Record set:
/-- The expiry of a missing flip: the current half is invalid and tracking ends (R80). -/
def State.halfExpiry (s : State) : State :=
  match s.prb.role, s.prb.window with
  | .listening, some w =>
    match w.halves.getLast? with
    | none => s
    | some h =>
      if (w.tracker == .upHalf || w.tracker == .downHalf) && decide (w.halfCount < w.np)
          && reached s.now (h.start.plus (5 * w.hp / 4)) then
        s.setWindow { w with tracker := .ended, halves := decideLast w.halves none false }
      else s
  | .listening, none => s
  | .injecting, _ => s
  | .none, _ => s
  | .pending, _ => s

end Sys2Proof.Machine
end

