-- ==== Sys2Proof/Machine/Decisions.lean ====
section
/-! DEFINITION. The SEL's decisions: the decision point, the ground decision, the yield-hold expiry (R38, R41, R52). -/

namespace Sys2Proof.Machine

/-- A hold request for a string in this state leaves no opening to confirm (R44). -/
def StringRecord.noOpening (r : StringRecord) : Bool :=
  r.state == .opened || r.state.stuck || (r.state == .closing && r.waiting)

/-- The SEL asks the SWC for a fault hold; the incident closes in the event when no opening is to come (R38, R44). -/
def State.requestHold (s : State) (kind : IncidentKind) (k : StringNo) (h : FaultHold) : State :=
  let t := s.addHold k (.fault h)
  if (s.string k).noOpening then t.closeIncident kind else t

/-- The decision point of the ARC incident (R38). -/
def State.decideArc (s : State) : State :=
  match s.sel.arc with
  | none => s
  | some i =>
    if i.state == .claiming && reached s.now i.decision then
      let s := (s.setArc (some { i with state := .decided })).withdrawClaim .arc
      let s := { s with sel := { s.sel with recent := some (i.rank, i.decision) } }
      s.requestHold .arc i.string { cause := .arc, detail := { rank := i.rank, round := i.round, tag := none } }
    else s

/-- The decision time of the GROUND incident (R52, R54). -/
def State.decideGround (s : State) : State :=
  match s.sel.ground with
  | none => s
  | some i =>
    if reached s.now i.decision then
      match i.state with
      | .claiming =>
        let s := (s.setGround (some { i with state := .decided })).withdrawClaim .ground
        if i.riso.getD rangeEnd < s.smu.settings.gfTrip ∧ s.smu.settings.gfAction = .isolate then
          (s.setSuspect i.string false).requestHold .ground i.string
            { cause := .ground, detail := { rank := i.rank, round := 0, tag := i.tag } }
        else (s.setSuspect i.string true).closeIncident .ground
      | .yielded => (s.setSuspect i.string false).closeIncident .ground
      | .decided => s
    else s

/-- The end of a yield hold: onset + SEL_WIN + YIELD_HOLD of the round (R40). -/
def State.yieldEnd (s : State) (i : Incident) : Time := i.onset.plus (s.smu.settings.selWin + s.smu.settings.yieldHold)

/-- The yield-hold expiry: a new round when the string still qualifies, else the incident closes (R41). A claim of the earlier round that
is still QUEUED is withdrawn before the new round queues its own; R41 names no such request (DESIGN CHOICE, log entry 44). -/
def State.yieldExpiry (s : State) : State :=
  match s.sel.arc with
  | none => s
  | some i =>
    if i.state == .yielded && reached s.now (s.yieldEnd i) then
      if s.smu.settings.arcQual ≤ s.eve[i.string].q ∧ i.round < s.smu.settings.arcRounds then
        (s.withdrawClaim .arc).openRound
          { i with round := i.round + 1, rank := s.roundRank (i.round + 1) s.eve[i.string].peak, onset := s.now,
                   decision := s.now.plus s.smu.settings.selWin }
      else s.closeIncident .arc
    else s

end Sys2Proof.Machine
end

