-- ==== Sys2Proof/Certificates/Slice0/Obligations.lean ====
section
/-! DEFINITION. The statements for the provers. Times are read after the command's wait: `s.elapse dt` is the state when the
command is taken, and `settle` brings BOX TRIP and the FAULT RELAY to their conditions at its end (log entry 22). -/

section Statements

open Sys2Proof Sys2Proof.Machine Sys2Proof.Safety

/-! ### The machine as a whole -/

/-- A step carries out the command at the front of the queue; on an empty queue the part idles (log entry 2). -/
def Obligations.StepRunsFrontCommand : Prop :=
  (∀ (c : Instr) (rest : List Instr) (s : State), s.pending = c :: rest → step s = exec c { s with pending := rest }) ∧
  (∀ s : State, s.pending = [] → step s = .next s)

/-- No command faults or is refused; none touches the queue of commands, and station time advances by exactly the wait
of the command, or restarts at 0 by RESET and by a supply that falls below 7.5 V in the course of a supply command (R176, R186). That
station time advances also while the part is held in reset is the model's choice (log entry 40), as is that the supply commands carry the
course of the supply pin (log entry 28). -/
def Obligations.CommandsCompleteInTheirTime : Prop :=
  ∀ (c : Instr) (s : State), ∃ t, exec c s = .next t ∧ t.pending = s.pending ∧
    (let restarts := c = .reset ∨
        (s.smu.phase ≠ .inReset ∧ ∃ u : SupplyWatch, (c = .supplyLow u ∨ c = .supplyRun u) ∧ DropsToReset u.course);
      (restarts → t.now = 0) ∧ (¬restarts → t.now = s.now.plus c.wait))

/-- Before the hand-over, a command of a block that is not yet started only lets time pass (R176, log entry 3); that it
passes also while the part is held in reset is the model's choice (log entry 40). -/
def Obligations.BlocksIdleBeforeHandOver : Prop :=
  ∀ (c : Instr) (s : State), s.started = false → runsBeforeHandOver c = false →
    exec c s = .next (s.elapse c.wait).settle

/-- Every step keeps the serial memory canonical and the Claim Log within 16 entries, one per source and kind. -/
def Obligations.StoresStaySound : Prop := ∀ s t : State, StoresSound s → step s = .next t → StoresSound t

/-- Every step keeps the transmit queue within 16 frames, in order, each under an entry number of its own, with at most one of the
single kinds. -/
def Obligations.QueueStaysSound : Prop := ∀ s t : State, QueueSound s.lnc → step s = .next t → QueueSound t.lnc

/-- After every command BOX TRIP and the FAULT RELAY stand at their conditions, from whatever state. -/
def Obligations.OutputsSettleAtEveryCommand : Prop := ∀ (c : Instr) (s t : State), exec c s = .next t → OutputsSettled t

/-- Every step keeps the Stop Set a set of addresses 0..31. -/
def Obligations.StopSetStaysSound : Prop := ∀ s t : State, StopSetSound s → step s = .next t → StopSetSound t
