-- ==== Sys2Proof/Laws/Supply.lean ====
section
/-! SUPPORT. The supply monitor in the terms of Safety.lean: when its tests have passed, when a course resets the part, when a reset
lasts, and everything that taking a course can do. -/

namespace Sys2Proof.Machine

open Safety

/-- A test has passed exactly when the levels have been of its kind for 10 ms without interruption. -/
theorem testPassed_iff (p : Nat → Bool) (course : List SupplySpan) :
    testPassed p course = true ↔ HeldTenMs (fun v => p v = true) course := by
  unfold testPassed
  rw [decide_eq_true_iff]
  constructor
  · intro h
    exact ⟨_, _, (List.takeWhile_append_dropWhile (p := fun x : SupplySpan => p x.millivolts)).symm,
      fun x hx => by simpa using List.mem_takeWhile_imp hx, h⟩
  · rintro ⟨newer, older, rfl, hp, hs⟩
    refine le_trans hs ?_
    rw [heldNow, List.takeWhile_append_of_pos hp, List.map_append, List.sum_append]
    exact Nat.le_add_right _ _

/-- The LOW test. -/
theorem testPassed_low (course : List SupplySpan) :
    testPassed (fun v => decide (v < supplyLowMv)) course = true ↔ HeldTenMs (fun v => v < 10500) course := by
  rw [testPassed_iff]
  simp only [decide_eq_true_iff]
  rfl

/-- The RUN test. -/
theorem testPassed_run (course : List SupplySpan) :
    testPassed (fun v => decide (supplyRunMv ≤ v)) course = true ↔ HeldTenMs (fun v => 11000 ≤ v) course := by
  rw [testPassed_iff]
  simp only [decide_eq_true_iff]
  rfl

/-- The model's test of a course for a reset. -/
theorem belowReset_iff (course : List SupplySpan) : belowReset course = true ↔ DropsToReset course := by
  simp only [belowReset, DropsToReset, List.any_eq_true, decide_eq_true_iff]
  rfl

/-- A reset by the supply lasts exactly when no level since the last one below 7.5 V has reached 8.5 V. -/
theorem supplyHoldsReset_iff (levels : List Nat) :
    supplyHoldsReset levels = true ↔ ∃ newer v older, levels = newer ++ v :: older ∧ v < 7500 ∧ ∀ u ∈ newer, u < 8500 := by
  induction levels with
  | nil => simp [supplyHoldsReset]
  | cons x xs ih =>
    have step : supplyHoldsReset (x :: xs) = if x < 7500 then true else if 8500 ≤ x then false else supplyHoldsReset xs := by
      simp only [supplyHoldsReset, supplyResetMv, supplyReleaseMv, List.find?_cons]
      by_cases h1 : x < 7500
      · simp [h1]
      · by_cases h2 : 8500 ≤ x <;> simp [h1, h2]
    rw [step]
    constructor
    · intro h
      by_cases h1 : x < 7500
      · exact ⟨[], x, xs, rfl, h1, by simp⟩
      · by_cases h2 : 8500 ≤ x
        · simp [h1, h2] at h
        · simp only [h1, h2, if_false] at h
          obtain ⟨newer, v, older, rfl, hv, hn⟩ := ih.1 h
          exact ⟨x :: newer, v, older, rfl, hv, List.forall_mem_cons.2 ⟨by omega, hn⟩⟩
    · rintro ⟨newer, v, older, e, hv, hn⟩
      cases newer with
      | nil => simp only [List.nil_append, List.cons.injEq] at e; simp [e.1, hv]
      | cons y ys =>
        simp only [List.cons_append, List.cons.injEq] at e
        have h2 : ¬ 8500 ≤ x := by have := hn y (by simp); omega
        by_cases h1 : x < 7500
        · simp [h1]
        · simp only [h1, h2, if_false]
          exact ih.2 ⟨ys, v, older, e.2, hv, fun u hu => hn u (List.mem_cons_of_mem _ hu)⟩

/-- What holds the part in reset. -/
theorem resetHeld_iff (p : StartPins) : resetHeld p = true ↔ ResetLasts p := by
  simp [resetHeld, ResetLasts, supplyHoldsReset_iff]

/-- A reset leaves the outputs at their conditions, and when station time was read before it does not matter. -/
theorem State.afterReset_settle (s : State) (dt : Nat) : (s.elapse dt).afterReset.settle = s.afterReset := by
  have trip : (s.elapse dt).afterReset.boxTripCondition = false := by
    simp [State.boxTripCondition, State.afterReset, Swc.atReset, StringRecord.atReset, State.elapse]
  have relay : (s.elapse dt).afterReset.relayCondition = false := rfl
  unfold State.settle
  rw [trip, relay]
  rfl

/-- Everything taking a course can do: nothing in reset, a reset below 7.5 V, the change once its test has passed, else nothing. -/
theorem State.watchSupply_eq (s : State) (course : List SupplySpan) (p : Nat → Bool) (change : State → State) :
    (s.smu.phase = .inReset → s.watchSupply course p change = s) ∧
    (s.smu.phase ≠ .inReset → DropsToReset course → s.watchSupply course p change = s.afterReset) ∧
    (s.smu.phase ≠ .inReset → ¬DropsToReset course → testPassed p course = true → s.watchSupply course p change = change s) ∧
    (¬DropsToReset course → ¬testPassed p course = true → s.watchSupply course p change = s) := by
  simp only [← belowReset_iff, State.watchSupply]
  exact ⟨fun h => by simp [h], fun h d => by simp [h, d], fun h d q => by simp [h, d, q], fun d q => by simp [d, q]⟩

end Sys2Proof.Machine
end

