-- ==== Sys2Proof/Tests/Slice0.lean ====
section
/-! SUPPORT. The model's own tests. Expected values are the worked cases of the chapters named, or computed from the rules by
hand. The `witness_` theorems show states and operands that meet the hypotheses of the statements, clause by clause. -/

namespace Sys2Proof.Tests

open Machine Safety

/-! ### Helpers -/

/-- A running station of address 5 with RUN supply on a line in UP, 10 s after its reset. -/
def base : State := { State.reset with
  now := 10000
  smu := { Smu.atReset with phase := .running, supply := .run, address := 5 }
  lnc := { Lnc.atReset with line := .up } }

/-- The base station with one string's record. -/
def withString (k : StringNo) (r : StringRecord) : State := base.setString k fun _ => r

/-- The base station with another LNC state. -/
def withLnc (l : Lnc) : State := { base with lnc := l }

/-- The base station with another PRB state. -/
def withPrb (p : Prb) : State := { base with prb := p }

/-- The base station with another RSL state. -/
def withRsl (r : Rsl) : State := { base with rsl := r }

/-- A healthy string. -/
def closed : StringRecord := { StringRecord.atReset with state := .closed }

/-- A string OPEN under one fault hold. -/
def heldBy (c : FaultCause) : StringRecord :=
  { StringRecord.atReset with state := .opened, holds := { HoldSet.empty with fault := some { cause := c, detail := HoldDetail.none } } }

/-- A string whose CLOSE waits or is held by the engine. -/
def closing (held : Bool) : StringRecord :=
  { StringRecord.atReset with state := .closing, request := some ⟨.toClose, none, HoldDetail.none, 0, held⟩ }

/-- The state after a command. -/
def after (c : Instr) (s : State) : State :=
  match exec c s with
  | .next t => t
  | .fault _ => s
  | .refused _ => s

/-- An arc incident of rank 120 in round 1. -/
def arc : Incident :=
  { kind := .arc, string := 3, rank := 120, round := 1, onset := 9950, decision := 10030, tag := none, response := none,
    riso := none, state := .claiming, claim := .sent, beatenBy := none }

/-- A ground incident of 144 kΩ. -/
def ground : Incident :=
  { kind := .ground, string := 3, rank := 29, round := 0, onset := 9800, decision := 10000, tag := some { injector := 7, sequence := 42 },
    response := some 59, riso := some 144, state := .claiming, claim := .sent, beatenBy := none }

/-- A queued frame of a kind. -/
def queued (k : Kind) (e : Nat) : QueuedFrame := { newFrame k 0 [] with entry := e }

/-- An injector's window that began at 9500. -/
def window : Window := { newWindow { injector := 5, sequence := 9 } 1000 4 300 9500 500 with phase := some .reference }

/-- The base station injecting in a window. -/
def injecting (w : Window) : State := withPrb { Prb.atReset with role := .injecting, window := some w }

/-- The base station listening to a window. -/
def listening (w : Window) : State := withPrb { Prb.atReset with role := .listening, window := some w }

/-! ### WellFormed refuses what cannot occur -/

theorem test_wait_of_2_31_refused : (Instr.idleGap (2 ^ 31)).wellFormed = false := by decide
theorem test_wait_below_2_31_accepted : (Instr.idleGap (2 ^ 31 - 1)).wellFormed = true := by decide
theorem test_hand_over_of_11_contacts_refused : (Instr.handOver 0 (List.replicate 11 true) (List.replicate 12 true)).wellFormed = false := by
  decide
theorem test_hand_over_of_11_answers_refused : (Instr.handOver 0 (List.replicate 12 true) (List.replicate 11 true)).wellFormed = false := by
  decide
theorem test_break_of_199_refused : (Instr.breakRecognised 0 199).wellFormed = false := by decide
theorem test_break_of_1500_refused : (Instr.breakRecognised 0 1500).wellFormed = false := by decide
theorem test_break_of_200_accepted : (Instr.breakRecognised 0 200).wellFormed = true := by decide

/-- 40 samples of each input of a string, all alike. -/
def flat (i : Int) (e : Nat) : StringSamples := ⟨List.replicate 40 i, List.replicate 40 e, List.replicate 40 0⟩

/-- The samples of a whole interval, all strings alike. -/
def interval (i : Int) (e : Nat) : IntervalSamples :=
  ⟨List.replicate 12 (flat i e), List.replicate 40 400, List.replicate 40 400, List.replicate 40 0, List.replicate 40 0⟩

theorem test_interval_accepted : (Instr.intervalCompletion 10 (interval 800 210)).wellFormed = true := by decide
theorem test_interval_of_11_strings_refused :
    (Instr.intervalCompletion 10 { interval 0 0 with strings := List.replicate 11 (flat 0 0) }).wellFormed = false := by decide
theorem test_interval_of_39_currents_refused :
    (Instr.intervalCompletion 10 { interval 0 0 with
      strings := { flat 0 0 with current := List.replicate 39 0 } :: List.replicate 11 (flat 0 0) }).wellFormed = false := by decide
theorem test_interval_of_39_energies_refused :
    (Instr.intervalCompletion 10 { interval 0 0 with
      strings := { flat 0 0 with energy := List.replicate 39 0 } :: List.replicate 11 (flat 0 0) }).wellFormed = false := by decide
theorem test_interval_of_39_residuals_refused :
    (Instr.intervalCompletion 10 { interval 0 0 with
      strings := { flat 0 0 with residual := List.replicate 39 0 } :: List.replicate 11 (flat 0 0) }).wellFormed = false := by decide
theorem test_interval_of_39_vpg_refused :
    (Instr.intervalCompletion 10 { interval 0 0 with vpg := List.replicate 39 0 }).wellFormed = false := by decide
theorem test_interval_of_41_vng_refused :
    (Instr.intervalCompletion 10 { interval 0 0 with vng := List.replicate 41 0 }).wellFormed = false := by decide
theorem test_interval_of_39_injector_refused :
    (Instr.intervalCompletion 10 { interval 0 0 with injector := List.replicate 39 0 }).wellFormed = false := by decide
theorem test_interval_of_39_sense_refused :
    (Instr.intervalCompletion 10 { interval 0 0 with sense := List.replicate 39 0 }).wellFormed = false := by decide

/-- No row of the table gives bits: every word decodes to none, and a fetch word changes nothing (log entries 4, 27). -/
theorem test_no_word_decodes : decodeTableWord 16 0x1234 = none ∧ (base.withFetchWord 16 0x1234).pending = [] := by decide

/-! ### Computations (the worked cases of chapters 1, 3, 4 and 10) -/

/-- The ARRAY-STOP of station 12 has the check E3A6 (the worked check of 10). -/
theorem test_check_of_array_stop : crc [0x02, 0xFF, 0x0C, 0x00] = 0xE3A6 := by decide +kernel

/-- Its six characters parse back, and with a wrong check they do not. -/
theorem test_array_stop_characters : frameChars .arrayStop 0 12 [] = [0x02, 0xFF, 0x0C, 0x00, 0xE3, 0xA6] := by decide +kernel
theorem test_wrong_check_refused : parseFrame [0x02, 0xFF, 0x0C, 0x00, 0xE3, 0xA7] = none := by decide +kernel

/-- The worked window of chapter 3: 144 kΩ at a reference of 520. -/
theorem test_insulation_worked_case :
    insulation [(605, 415), (491, -400), (612, 402), (490, -401), (610, 398), (492, -399), (611, 401), (491, -402)] 520 = 144 := by
  decide +kernel
theorem test_reference_worked_case : rawResistance (130, 104) (26, -96) = 520 := by decide
theorem test_no_current_is_out_of_range : rawResistance (611, 400) (491, 400) = 65535 := by decide

/-- The ranks of the table of R86: 59 gives 29, 2047 gives 255. -/
theorem test_locate_ranks : locateRank 59 = 29 ∧ locateRank 0 = 0 ∧ locateRank 2047 = 255 := by decide

/-- A half with one value for string 1. -/
def half (up : Bool) (v : Int) : Half :=
  { newHalf 0 up with valid := some true, acc := (newHalf 0 up).acc.set 0 { sum := v, count := 1 } }

/-- The faulted string of R86: +62 in UP halves, −58 in DOWN halves, NP = 8; half 1 is not used. -/
theorem test_response_of_faulted_string :
    responseOf [half true 9999, half false (-58), half true 62, half false (-58), half true 62, half false (-58), half true 62,
      half false (-58)] 0 = some 59 := by decide
/-- The string against the probe of R86 is clamped to 0; with one used half there is no response. -/
theorem test_response_against_the_probe :
    responseOf [half true 0, half false 4, half true (-4), half false 4] 0 = some 0 ∧ responseOf [half true 0, half false 4] 0 = none := by
  decide

/-- The scores 15, 14, 15, 92, 15, 15 have the lower median 15; one score has 10 (R14). -/
theorem test_lower_median : boxMedian [15, 14, 92, 16] = some 15 ∧ boxMedian [92] = some 10 ∧ boxMedian [] = none := by decide

/-- String 1 of the worked set of chapter 1: E 315 at baseline 3360 scores 15 and moves the baseline to 3386. -/
theorem test_baseline_worked_case : scoreOf 0 3360 315 = 15 ∧ baseStep 3360 315 = 3386 ∧ scoreOf 0 3360 1950 = 92 := by decide
theorem test_baseline_truncates_toward_zero : baseStep 3360 209 = 3360 ∧ baseStep 3360 0 = 3308 := by decide

/-- PROBE_HP 250, PROBE_NP 9 and PROBE_SETTLE 400 are used as 200, 8 and 100 (the worked record of 9.3). -/
theorem test_probe_settings_clamp : clampHp 250 = 200 ∧ clampNp 9 = 8 ∧ clampSettle 200 400 = 100 := by decide

/-- A slot holds ARC for string 4 with its check; one bit off is a bad slot (R180). -/
theorem test_slot_of_string_4 :
    slotValue 3 (slotBytes 3 .arc).1 (slotBytes 3 .arc).2.1 (slotBytes 3 .arc).2.2 = some .arc ∧
    slotValue 3 (slotBytes 3 .arc).1 (slotBytes 3 .arc).2.1 ((slotBytes 3 .arc).2.2 ^^^ 1) = none := by decide +kernel

/-- The memory keeps its form when a byte returns to what nothing reads as. -/
theorem test_memory_forgets_an_erased_byte : Memory.write (Memory.write [] 0x30 0x01) 0x30 0xFF = [] := by decide
theorem test_memory_unwritten_byte : Memory.read [] 0x30 = 0xFF := by decide

/-! ### Single commands -/

/-- An empty memory has no good record: the defaults with CONFIG_DEFAULT, and 0 on the count straps is twelve strings. -/
theorem test_reading_an_empty_memory :
    let t := after (.readingStart 0 5 0 ⟨false, 12000, []⟩ true) State.reset
    t.smu.configDefault = true ∧ t.smu.settings = Settings.atReset ∧ t.smu.strings = 12 ∧ t.smu.address = 5 := by decide +kernel

/-- The LOCKOUT key opens a CLOSED string 50 ms after it closed, and not 49 ms after. -/
theorem test_lockout_after_50_ms :
    let s := { withString 3 closed with rsl := { Rsl.atReset with lockKey := { input := true, accepted := false, testAt := some 10050 } } }
    ((after (.keyAcceptExpiry 50 .lockout) s).string 3).state = .opening ∧
    ((after (.keyAcceptExpiry 49 .lockout) s).string 3).state = .closed := by decide

/-- A character without mark in READY is passed over; a dominant stop bit counts an error. -/
theorem test_characters_in_ready :
    (after (.characterTaken 1 0x10 .dominant .recessive) (withLnc { Lnc.atReset with rx := .ready, line := .up })).lnc.rx = .ready ∧
    (after (.characterTaken 1 0x10 .recessive .dominant) (withLnc { Lnc.atReset with rx := .ready, line := .up })).lnc.errors = 1 := by
  decide
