-- ==== Sys2Proof/Machine/Dispatch.lean ====
section
/-! DEFINITION. The dispatch (R124): one arm per instruction, each one direct call of its meaning. -/

namespace Sys2Proof.Machine

/-- Execute one decoded instruction (R124). `s.pc` is `pc0`, the address it was fetched from. -/
def exec (i : Instr) (s : State) : Host.Outcome State Fault Refusal :=
  match i with
  | .clearScreen => Sys2Proof.Machine.execClearScreen s
  | .ret => Sys2Proof.Machine.execRet s
  | .jump nnn => Sys2Proof.Machine.execJump nnn s
  | .call nnn => Sys2Proof.Machine.execCall nnn s
  | .skipEqImm x kk => Sys2Proof.Machine.execSkipEqImm x kk s
  | .skipNeqImm x kk => Sys2Proof.Machine.execSkipNeqImm x kk s
  | .skipEqReg x y => Sys2Proof.Machine.execSkipEqReg x y s
  | .loadImm x kk => Sys2Proof.Machine.execLoadImm x kk s
  | .addImm x kk => Sys2Proof.Machine.execAddImm x kk s
  | .assign x y => Sys2Proof.Machine.execAssign x y s
  | .orReg x y => Sys2Proof.Machine.execOrReg x y s
  | .andReg x y => Sys2Proof.Machine.execAndReg x y s
  | .xorReg x y => Sys2Proof.Machine.execXorReg x y s
  | .addWithCarry x y => Sys2Proof.Machine.execAddWithCarry x y s
  | .subNotBorrow x y => Sys2Proof.Machine.execSubNotBorrow x y s
  | .shiftRight x y => Sys2Proof.Machine.execShiftRight x y s
  | .subRevNotBorrow x y => Sys2Proof.Machine.execSubRevNotBorrow x y s
  | .shiftLeft x y => Sys2Proof.Machine.execShiftLeft x y s
  | .skipNeqReg x y => Sys2Proof.Machine.execSkipNeqReg x y s
  | .setIndex nnn => Sys2Proof.Machine.execSetIndex nnn s
  | .jumpOffset nnn => Sys2Proof.Machine.execJumpOffset nnn s
  | .random x kk => Sys2Proof.Machine.execRandom x kk s
  | .draw x y n => Sys2Proof.Machine.execDraw x y n s
  | .skipIfKeyDown x => Sys2Proof.Machine.execSkipIfKeyDown x s
  | .skipIfKeyUp x => Sys2Proof.Machine.execSkipIfKeyUp x s
  | .loadDelay x => Sys2Proof.Machine.execLoadDelay x s
  | .waitForKey x => Sys2Proof.Machine.execWaitForKey x s
  | .storeDelay x => Sys2Proof.Machine.execStoreDelay x s
  | .storeSound x => Sys2Proof.Machine.execStoreSound x s
  | .addIndex x => Sys2Proof.Machine.execAddIndex x s
  | .loadFontAddr x => Sys2Proof.Machine.execLoadFontAddr x s
  | .storeBcd x => Sys2Proof.Machine.execStoreBcd x s
  | .storeRegs x => Sys2Proof.Machine.execStoreRegs x s
  | .loadRegs x => Sys2Proof.Machine.execLoadRegs x s
  | .machineRoutine nnn => Sys2Proof.Machine.execMachineRoutine nnn s

end Sys2Proof.Machine
end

Task objective: Every line above from the line with "def Obligations.StopSetStaysSound : Prop" to the line with "refine le_trans hs ?_", both included, must be reproduced exactly, and no other line may appear.

Result of this task:
def Obligations.StopSetStaysSound : Prop := ∀ s t : State, StopSetSound s → step s = .next t → StopSetSound t
-- ==== Sys2Proof/Laws/Supply.lean ====
section
/-! SUPPORT. The supply monitor in the terms of Safety.lean: when its tests have passed, when a course resets the part, when a reset
lasts, and everything that taking a course can do. -/

namespace Sys2Proof.Machine

open Safety

/-- A test has passed exactly when the levels have been of its kind for 10 ms without interruption. -/
theorem testPassed_iff (p : Nat → Bool) (course : List SupplySpan) :
    testPassed p course = true ↔ HeldTenMs (fun v => p v = true) course := by
  unfold testPassed
  rw [decide_eq_true_iff]
  constructor
  · intro h
    exact ⟨_, _, (List.takeWhile_append_dropWhile (p := fun x : SupplySpan => p x.millivolts)).symm,
      fun x hx => by simpa using List.mem_takeWhile_imp hx, h⟩
  · rintro ⟨newer, older, rfl, hp, hs⟩
    refine le_trans hs ?_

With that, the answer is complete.